= TASK INSTRUCTIONS =
Select and reproduce each line of the listing below that bears the string "Requester".
Top of GIVEN RECORDS
theorem execGetEventRecords_keeps {a0 : State} (i : InstN) (log : Byte) (s : State) (hk : Keeps a0 s) :
    ∃ next, execGetEventRecords i log s = .next next ∧ Keeps a0 next := by
  refine ⟨_, rfl, ?_⟩
  iterate 40 all_goals first
    | intro _ | with_reducible assumption | with_reducible apply mailboxRun_keeps | with_reducible apply mailboxReply_keeps
    | with_reducible apply Keeps.ite | skip

theorem execClearEventRecords_keeps {a0 : State} (i : InstN) (log : Byte) (handles : List Nat) (s : State) (hk : Keeps a0 s) :
    ∃ next, execClearEventRecords i log handles s = .next next ∧ Keeps a0 next := by
  refine ⟨_, rfl, ?_⟩
  iterate 40 all_goals first
    | intro _ | with_reducible assumption | with_reducible apply mailboxRun_keeps | with_reducible apply mailboxReply_keeps
    | with_reducible apply setInst_keeps | with_reducible apply Keeps.ite | skip

theorem execGetEventInterruptPolicy_keeps {a0 : State} (i : InstN) (s : State) (hk : Keeps a0 s) :
    ∃ next, execGetEventInterruptPolicy i s = .next next ∧ Keeps a0 next := by
  refine ⟨_, rfl, ?_⟩
  iterate 40 all_goals first
    | intro _ | with_reducible assumption | with_reducible apply mailboxRun_keeps | with_reducible apply mailboxReply_keeps | skip

theorem execSetEventInterruptPolicy_keeps {a0 : State} (i : InstN) (policy : List Byte) (s : State) (hk : Keeps a0 s) :
    ∃ next, execSetEventInterruptPolicy i policy s = .next next ∧ Keeps a0 next := by
  refine ⟨_, rfl, ?_⟩
  iterate 40 all_goals first
    | intro _ | with_reducible assumption | with_reducible apply mailboxRun_keeps | with_reducible apply mailboxReply_keeps
    | with_reducible apply setInst_keeps | with_reducible apply Keeps.ite | skip

theorem execGetHealthInfo_keeps {a0 : State} (i : InstN) (s : State) (hk : Keeps a0 s) :
    ∃ next, execGetHealthInfo i s = .next next ∧ Keeps a0 next := by
  refine ⟨_, rfl, ?_⟩
  iterate 40 all_goals first
    | intro _ | with_reducible assumption | with_reducible apply mailboxRun_keeps | with_reducible apply freeNext_keeps
    | with_reducible apply mailboxReply_keeps | skip

theorem execGetTimestamp_keeps {a0 : State} (i : InstN) (s : State) (hk : Keeps a0 s) :
    ∃ next, execGetTimestamp i s = .next next ∧ Keeps a0 next := by
  refine ⟨_, rfl, ?_⟩
  iterate 40 all_goals first
    | intro _ | with_reducible assumption | with_reducible apply mailboxRun_keeps | with_reducible apply mailboxReply_keeps | skip

theorem execGetPoisonList_keeps {a0 : State} (i : InstN) (offset length : BitVec 64) (s : State) (hk : Keeps a0 s) :
    ∃ next, execGetPoisonList i offset length s = .next next ∧ Keeps a0 next := by
  refine ⟨_, rfl, ?_⟩
  iterate 40 all_goals first
    | intro _ | with_reducible assumption | with_reducible apply mailboxRun_keeps | with_reducible apply mailboxReply_keeps | skip

theorem execGetDynamicCapacityConfiguration_keeps {a0 : State} (i : InstN) (first count : Byte) (s : State) (hk : Keeps a0 s) :
    ∃ next, execGetDynamicCapacityConfiguration i first count s = .next next ∧ Keeps a0 next := by
  refine ⟨_, rfl, ?_⟩
  iterate 40 all_goals first
    | intro _ | with_reducible assumption | with_reducible apply mailboxRun_keeps | with_reducible apply mailboxReply_keeps | skip

theorem execGetDynamicCapacityExtentList_keeps {a0 : State} (i : InstN) (start count : BitVec 32) (s : State) (hk : Keeps a0 s) :
    ∃ next, execGetDynamicCapacityExtentList i start count s = .next next ∧ Keeps a0 next := by
  refine ⟨_, rfl, ?_⟩
  iterate 40 all_goals first
    | intro _ | with_reducible assumption | with_reducible apply mailboxRun_keeps | with_reducible apply mailboxReply_keeps
    | with_reducible apply Keeps.ite | skip

theorem execMailboxUnsupported_keeps {a0 : State} (i : InstN) (opcode : BitVec 16) (s : State) (hk : Keeps a0 s) :
    ∃ next, execMailboxUnsupported i opcode s = .next next ∧ Keeps a0 next := by
  refine ⟨_, rfl, ?_⟩
  iterate 40 all_goals first
    | intro _ | with_reducible assumption | with_reducible apply mailboxRun_keeps | with_reducible apply mailboxReply_keeps
    | with_reducible apply Keeps.ite | skip

theorem execSubmitInvocations_keeps {a0 : State} (i : InstN) (k : QueueK) (descs : List (List Byte)) (s : State) (hk : Keeps a0 s) :
    ∃ next, execSubmitInvocations i k descs s = .next next ∧ Keeps a0 next := by
  refine ⟨_, rfl, ?_⟩
  iterate 40 all_goals first
    | intro _ | with_reducible assumption | with_reducible apply vendorRun_keeps | with_reducible apply mailboxReply_keeps
    | with_reducible apply submit_keeps | with_reducible apply Keeps.ite | skip

theorem execGetCompletions_keeps {a0 : State} (i : InstN) (mask max : BitVec 16) (s : State) (hk : Keeps a0 s) :
    ∃ next, execGetCompletions i mask max s = .next next ∧ Keeps a0 next := by
  refine ⟨_, rfl, ?_⟩
  iterate 40 all_goals first
    | intro _ | with_reducible assumption | with_reducible apply vendorRun_keeps | with_reducible apply takeCompletions_keeps
    | with_reducible apply mailboxReply_keeps | with_reducible apply completeUnserved_keeps | with_reducible apply KeepsP.fst | skip

theorem execLoadStepTable_keeps {a0 : State} (i : InstN) (image : List Byte) (s : State) (hk : Keeps a0 s) :
    ∃ next, execLoadStepTable i image s = .next next ∧ Keeps a0 next := by
  refine ⟨_, rfl, ?_⟩
  iterate 40 all_goals first
    | intro _ | with_reducible assumption | with_reducible apply vendorRun_keeps | with_reducible apply mailboxReply_keeps
    | with_reducible apply loadImage_keeps | with_reducible apply Keeps.ite | with_reducible apply KeepsP.ite | with_reducible apply KeepsP.fst
    | skip

theorem execUnloadStepTable_keeps {a0 : State} (i : InstN) (tb : BitVec 16) (s : State) (hk : Keeps a0 s) :
    ∃ next, execUnloadStepTable i tb s = .next next ∧ Keeps a0 next := by
  refine ⟨_, rfl, ?_⟩
  iterate 40 all_goals first
    | intro _ | with_reducible assumption | with_reducible apply vendorRun_keeps | with_reducible apply mailboxReply_keeps
    | with_reducible apply unloadTable_keeps | with_reducible apply setInst_keeps | with_reducible apply Keeps.ite
    | with_reducible apply KeepsP.ite | with_reducible apply KeepsP.fst
    | fail_if_no_progress (with_reducible refine Keeps.lit rfl rfl rfl rfl rfl rfl rfl rfl ?_) | dsimp only | split | skip

theorem execGetNotices_keeps {a0 : State} (i : InstN) (max : Byte) (s : State) (hk : Keeps a0 s) :
    ∃ next, execGetNotices i max s = .next next ∧ Keeps a0 next := by
  refine ⟨_, rfl, ?_⟩
  iterate 40 all_goals first
    | intro _ | with_reducible assumption | with_reducible apply vendorRun_keeps | with_reducible apply mailboxReply_keeps | skip

theorem execAcknowledgeNotices_keeps {a0 : State} (i : InstN) (seq : BitVec 32) (s : State) (hk : Keeps a0 s) :
    ∃ next, execAcknowledgeNotices i seq s = .next next ∧ Keeps a0 next := by
  refine ⟨_, rfl, ?_⟩
  iterate 40 all_goals first
    | intro _ | with_reducible assumption | with_reducible apply vendorRun_keeps | with_reducible apply mailboxReply_keeps
    | with_reducible apply ackNotices_keeps | skip

theorem execConfirmFlush_keeps {a0 : State} (i : InstN) (offset length : BitVec 64) (s : State) (hk : Keeps a0 s) :
    ∃ next, execConfirmFlush i offset length s = .next next ∧ Keeps a0 next := by
  refine ⟨_, rfl, ?_⟩
  iterate 40 all_goals first
    | intro _ | with_reducible assumption | with_reducible apply vendorRun_keeps | with_reducible apply mailboxReply_keeps
    | with_reducible apply wrBlob_keeps | skip

theorem execPostNotice_keeps {a0 : State} (r : Requester) (i : InstN) (v : List Byte) (s : State) (hk : Keeps a0 s) :
    ∃ next, execPostNotice r i v s = .next next ∧ Keeps a0 next := by
  refine ⟨_, rfl, ?_⟩
  iterate 40 all_goals first
    | intro _ | with_reducible assumption | with_reducible apply rowWrite_keeps | with_reducible apply postNoticeWrite_keeps | skip

theorem execDirtyStart_keeps {a0 : State} (r : Requester) (i : InstN) (s : State) (hk : Keeps a0 s) :
    ∃ next, execDirtyStart r i s = .next next ∧ Keeps a0 next := by
  refine ⟨_, rfl, ?_⟩
  iterate 40 all_goals first
    | intro _ | with_reducible assumption | with_reducible apply rowWrite_keeps | with_reducible apply dirtyStartWrite_keeps | skip

theorem execDirtyStop_keeps {a0 : State} (r : Requester) (i : InstN) (s : State) (hk : Keeps a0 s) :
    ∃ next, execDirtyStop r i s = .next next ∧ Keeps a0 next := by
  refine ⟨_, rfl, ?_⟩
  iterate 40 all_goals first
    | intro _ | with_reducible assumption | with_reducible apply rowWrite_keeps | with_reducible apply dirtyStopWrite_keeps | skip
Bottom of GIVEN RECORDS
= EXERCISE RESULT =
theorem execPostNotice_keeps {a0 : State} (r : Requester) (i : InstN) (v : List Byte) (s : State) (hk : Keeps a0 s) :
theorem execDirtyStart_keeps {a0 : State} (r : Requester) (i : InstN) (s : State) (hk : Keeps a0 s) :
theorem execDirtyStop_keeps {a0 : State} (r : Requester) (i : InstN) (s : State) (hk : Keeps a0 s) :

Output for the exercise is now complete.